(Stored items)
-- ==== Sys2Proof/Machine/Dispatch.lean ====
section
/-! DEFINITION. One arm per request: ENCODE's dispatch on the command tag (42_param_commands.md R139) and the other two
operations (00_scope.md R3). -/

namespace Sys2Proof.Machine

/-- The meaning of a request. -/
def exec (i : Instr) (s : State) : Host.Outcome State Fault Refusal :=
  match i with
  | .crc16 data init => Sys2Proof.Machine.execCrc16 data init s
  | .encodeFixed k => Sys2Proof.Machine.execEncodeFixed k s
  | .encodeSetYawPitchSpeed yaw pitch => Sys2Proof.Machine.execEncodeSetYawPitchSpeed yaw pitch s
  | .encodeSetYawPitchAngle yaw pitch => Sys2Proof.Machine.execEncodeSetYawPitchAngle yaw pitch s
  | .encodeSetUtcTime timestamp => Sys2Proof.Machine.execEncodeSetUtcTime timestamp s
  | .encodeGetCodecSpec stream => Sys2Proof.Machine.execEncodeGetCodecSpec stream s
  | .encodeSetCodecSpec stream encType width height bitrate => Sys2Proof.Machine.execEncodeSetCodecSpec stream encType width height bitrate s
  | .decodeAttitude data => Sys2Proof.Machine.execDecodeAttitude data s

end Sys2Proof.Machine
end

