-- ==== Sys2Proof/Laws/Session.lean ====
section
/-! SUPPORT. What one action of a disciplined host can do, and what the transport's reports can mean. -/

namespace Sys2Proof.Machine

section Send
variable (r : HostRules) (h : Session) (c : Instr) (result : SendResult)

@[simp] theorem Session.send_awaiting :
    (h.send r c result).awaiting = if r.acked c then h.awaiting ++ [⟨c, 0⟩] else h.awaiting := rfl
@[simp] theorem Session.send_ended : (h.send r c result).ended = h.ended := rfl

end Send

/-- Everything an action of a disciplined host can do: a permitted request, send or receive. -/
theorem Session.act_some {r : HostRules} {h g : Session} {a : HostAction} (ha : h.act r a = some g) :
    h.permits r a = true ∧
    ((∃ i, a = .request i ∧ g = h) ∨
     (∃ c result, a = .send c result ∧ g = h.send r c result) ∨
     (∃ timeout result e, a = .receive timeout result ∧ h.awaiting = [e] ∧ g = h.receive e timeout result)) := by
  unfold Session.act at ha
  split at ha
  · next hp =>
    refine ⟨hp, ?_⟩
    cases a with
    | request i => exact .inl ⟨i, rfl, by simpa using ha.symm⟩
    | send c result => exact .inr (.inl ⟨c, result, rfl, by simpa using ha.symm⟩)
    | receive timeout result =>
      simp only at ha
      split at ha
      · next e he => exact .inr (.inr ⟨timeout, result, e, rfl, he, by simpa using ha.symm⟩)
      · cases ha
  · cases ha

/-- A receive while one exchange awaits its reply is permitted exactly within what is left of the wait. -/
theorem Session.act_receive {r : HostRules} {h : Session} {e : Exchange} (he : h.awaiting = [e]) (timeout : Nat)
    (result : ReceiveResult) :
    h.act r (.receive timeout result) =
      if e.waited + timeout ≤ r.replyTimeout then some (h.receive e timeout result) else none := by
  simp [Session.act, Session.permits, he]

/-- Everything a receive can mean: the reply, a timeout, or a TransportError. -/
theorem ReceiveResult.outcome_cases (result : ReceiveResult) :
    (∃ received, received ≠ [] ∧ result = .bytes received ∧ result.outcome = .ok received) ∨
    (result = .timeout ∧ result.outcome = .error .timeout) ∨
    ((result = .transportError ∨ result = .bytes []) ∧ result.outcome = .error .transportError) := by
  cases result with
  | bytes received =>
    cases received with
    | nil => exact .inr (.inr ⟨.inr rfl, rfl⟩)
    | cons b bs => exact .inl ⟨b :: bs, by simp, rfl, rfl⟩
  | timeout => exact .inr (.inl ⟨rfl, rfl⟩)
  | transportError => exact .inr (.inr ⟨.inl rfl, rfl⟩)

end Sys2Proof.Machine
end

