/-! ### The clamp -/

section Clamp
variable {lo hi v : Int}

theorem le_clamp (h : lo ≤ hi) (v : Int) : lo ≤ clamp v lo hi := le_min (le_max_right v lo) h

theorem clamp_le (v lo hi : Int) : clamp v lo hi ≤ hi := min_le_right _ _

theorem clamp_of_lt (h : lo ≤ hi) (hv : v < lo) : clamp v lo hi = lo := by
  rw [clamp, max_eq_right hv.le, min_eq_left h]

theorem clamp_of_gt (hv : hi < v) : clamp v lo hi = hi := min_eq_right (hv.le.trans (le_max_left v lo))

theorem clamp_of_mem (hlo : lo ≤ v) (hhi : v ≤ hi) : clamp v lo hi = v := by
  rw [clamp, max_eq_left hlo, min_eq_left hhi]

theorem clamp_clamp (h : lo ≤ hi) (v : Int) : clamp (clamp v lo hi) lo hi = clamp v lo hi :=
  clamp_of_mem (le_clamp h v) (clamp_le v lo hi)

theorem clamp_mono {v' : Int} (hv : v ≤ v') (lo hi : Int) : clamp v lo hi ≤ clamp v' lo hi :=
  min_le_min_right hi (max_le_max_right lo hv)

/-- The clamp by cases: below the range, above it, within it (R143). -/
theorem clamp_eq_ite (h : lo ≤ hi) (v : Int) : clamp v lo hi = if v < lo then lo else if hi < v then hi else v := by
  split_ifs with hlow hhigh
  · exact clamp_of_lt h hlow
  · exact clamp_of_gt hhigh
  · exact clamp_of_mem (not_lt.mp hlow) (not_lt.mp hhigh)

end Clamp

/-- Settles O28: the laws one by one, and the rule's boundary values evaluated. -/
theorem clampLaws : Obligations.ClampLaws := by
  refine ⟨fun lo hi v v' h => ?_, by decide⟩
  exact ⟨rfl, le_clamp h v, clamp_le v lo hi, clamp_clamp h v, fun hv => clamp_mono hv lo hi, clamp_of_lt h,
    clamp_of_gt, clamp_of_mem⟩

/-! ### The bytes of an integer -/

/-- The byte of an integer is the integer's two's-complement byte (R10). -/
theorem byteOf_eq_ofInt (v : Int) : byteOf v = BitVec.ofInt 8 v := by
  refine BitVec.eq_of_toNat_eq ?_
  rw [byteOf, BitVec.toNat_ofNat, BitVec.toNat_ofInt]
  exact Nat.mod_eq_of_lt (by omega)

/-- Reducing modulo `2^(8n)` leaves byte `k` of the lower `n` as it is: what is subtracted is a multiple of `2^(8k+8)`. -/
theorem ofInt_emod_ediv {k n : Nat} (h : k < n) (v : Int) :
    BitVec.ofInt 8 (v % 2 ^ (8 * n) / 2 ^ (8 * k)) = BitVec.ofInt 8 (v / 2 ^ (8 * k)) := by
  obtain ⟨m, rfl⟩ := Nat.exists_eq_add_of_lt h
  have hpow : (2 : Int) ^ (8 * (k + m + 1)) = 2 ^ (8 * k) * (256 * 2 ^ (8 * m)) := by ring
  have hdiv : v % 2 ^ (8 * (k + m + 1)) / 2 ^ (8 * k) =
      v / 2 ^ (8 * k) - 256 * (2 ^ (8 * m) * (v / 2 ^ (8 * (k + m + 1)))) := by
    rw [Int.emod_def, ← Int.sub_mul_ediv_left _ _ (by positivity : (2 : Int) ^ (8 * k) ≠ 0)]
    congr 2
    rw [hpow]
    ring
  rw [hdiv]
  refine BitVec.eq_of_toNat_eq ?_
  rw [BitVec.toNat_ofInt, BitVec.toNat_ofInt]
  congr 1
  exact Int.sub_mul_emod_self_left _ _ _

/-- Byte `j` of a serialization is byte `n - 1 - j` of the integer (R132). -/
theorem serBe_eq_map_ofInt (v : Int) (n : Nat) :
    serBe v n = (List.range n).map fun j => BitVec.ofInt 8 (v / 2 ^ (8 * (n - 1 - j))) := by
  refine List.map_congr_left fun j hj => ?_
  have hj := List.mem_range.mp hj
  rw [← ofInt_emod_ediv (show n - 1 - j < n by omega), ← BitVec.ofInt_natCast]
  congr 1
  have hnonneg : 0 ≤ v % 2 ^ (8 * n) := Int.emod_nonneg _ (by positivity)
  push_cast [Nat.shiftRight_eq_div_pow]
  rw [Int.toNat_of_nonneg hnonneg]

@[simp] theorem serBe_zero (v : Int) : serBe v 0 = [] := rfl

/-- A serialization is the integer's highest byte, then the serialization in one byte less. -/
theorem serBe_succ (v : Int) (n : Nat) : serBe v (n + 1) = BitVec.ofInt 8 (v / 2 ^ (8 * n)) :: serBe v n := by
  simp only [serBe_eq_map_ofInt, List.range_succ_eq_map, List.map_cons, List.map_map]
  refine congrArg _ (List.map_congr_left fun j _ => ?_)
  rw [Function.comp_apply, show n + 1 - 1 - j.succ = n - 1 - j by omega]

/-- The remainder of a product of divisors: the lower digit, and the higher one times its weight. -/
theorem emod_mul_eq (v : Int) {a : Int} (ha : 0 ≤ a) (b : Int) : v % (a * b) = v % a + a * (v / a % b) := by
  rw [Int.emod_def, Int.emod_def, Int.emod_def (v / a), Int.ediv_ediv_of_nonneg ha]
  ring
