-- ==== Sys2Proof/Machine/Encoder.lean ====
section
/-! DEFINITION. The encoder: the parity XOR tree and ENC (41_encoder.md R90 to R93). -/

namespace Sys2Proof.Machine

/-- The net `p`: the three XOR functions of the parity generator (R91). -/
def parity (d : Data) : Syn :=
  synOf (d.getLsbD 3 ^^ d.getLsbD 2 ^^ d.getLsbD 1)
    (d.getLsbD 2 ^^ d.getLsbD 1 ^^ d.getLsbD 0)
    (d.getLsbD 3 ^^ d.getLsbD 2 ^^ d.getLsbD 0)

/-- The encoder's function: `enc_code_o = {d, p}` (R20, R91). -/
def encodeWord (d : Data) : Code := codeOf d (parity d)

/-- ENC: the encoder's input is driven with `d` and its output carries the codeword (R90). No flag, no exception. -/
def execEnc (d : Data) (s : State) : Host.Outcome State Fault Refusal :=
  .next (s.setEncoder d (encodeWord d))

end Sys2Proof.Machine
end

About this exercise → Your answer should be the lines above, from the line containing "theorem byteOf_eq_ofInt (v" up to and including the line containing "v / 2 ^ (8 * k) - 256", reproduced exactly and with nothing else.

Answer for this exercise →
theorem byteOf_eq_ofInt (v : Int) : byteOf v = BitVec.ofInt 8 v := by
  refine BitVec.eq_of_toNat_eq ?_
  rw [byteOf, BitVec.toNat_ofNat, BitVec.toNat_ofInt]
  exact Nat.mod_eq_of_lt (by omega)

/-- Reducing modulo `2^(8n)` leaves byte `k` of the lower `n` as it is: what is subtracted is a multiple of `2^(8k+8)`. -/
theorem ofInt_emod_ediv {k n : Nat} (h : k < n) (v : Int) :
    BitVec.ofInt 8 (v % 2 ^ (8 * n) / 2 ^ (8 * k)) = BitVec.ofInt 8 (v / 2 ^ (8 * k)) := by
  obtain ⟨m, rfl⟩ := Nat.exists_eq_add_of_lt h
  have hpow : (2 : Int) ^ (8 * (k + m + 1)) = 2 ^ (8 * k) * (256 * 2 ^ (8 * m)) := by ring
  have hdiv : v % 2 ^ (8 * (k + m + 1)) / 2 ^ (8 * k) =
      v / 2 ^ (8 * k) - 256 * (2 ^ (8 * m) * (v / 2 ^ (8 * (k + m + 1)))) := by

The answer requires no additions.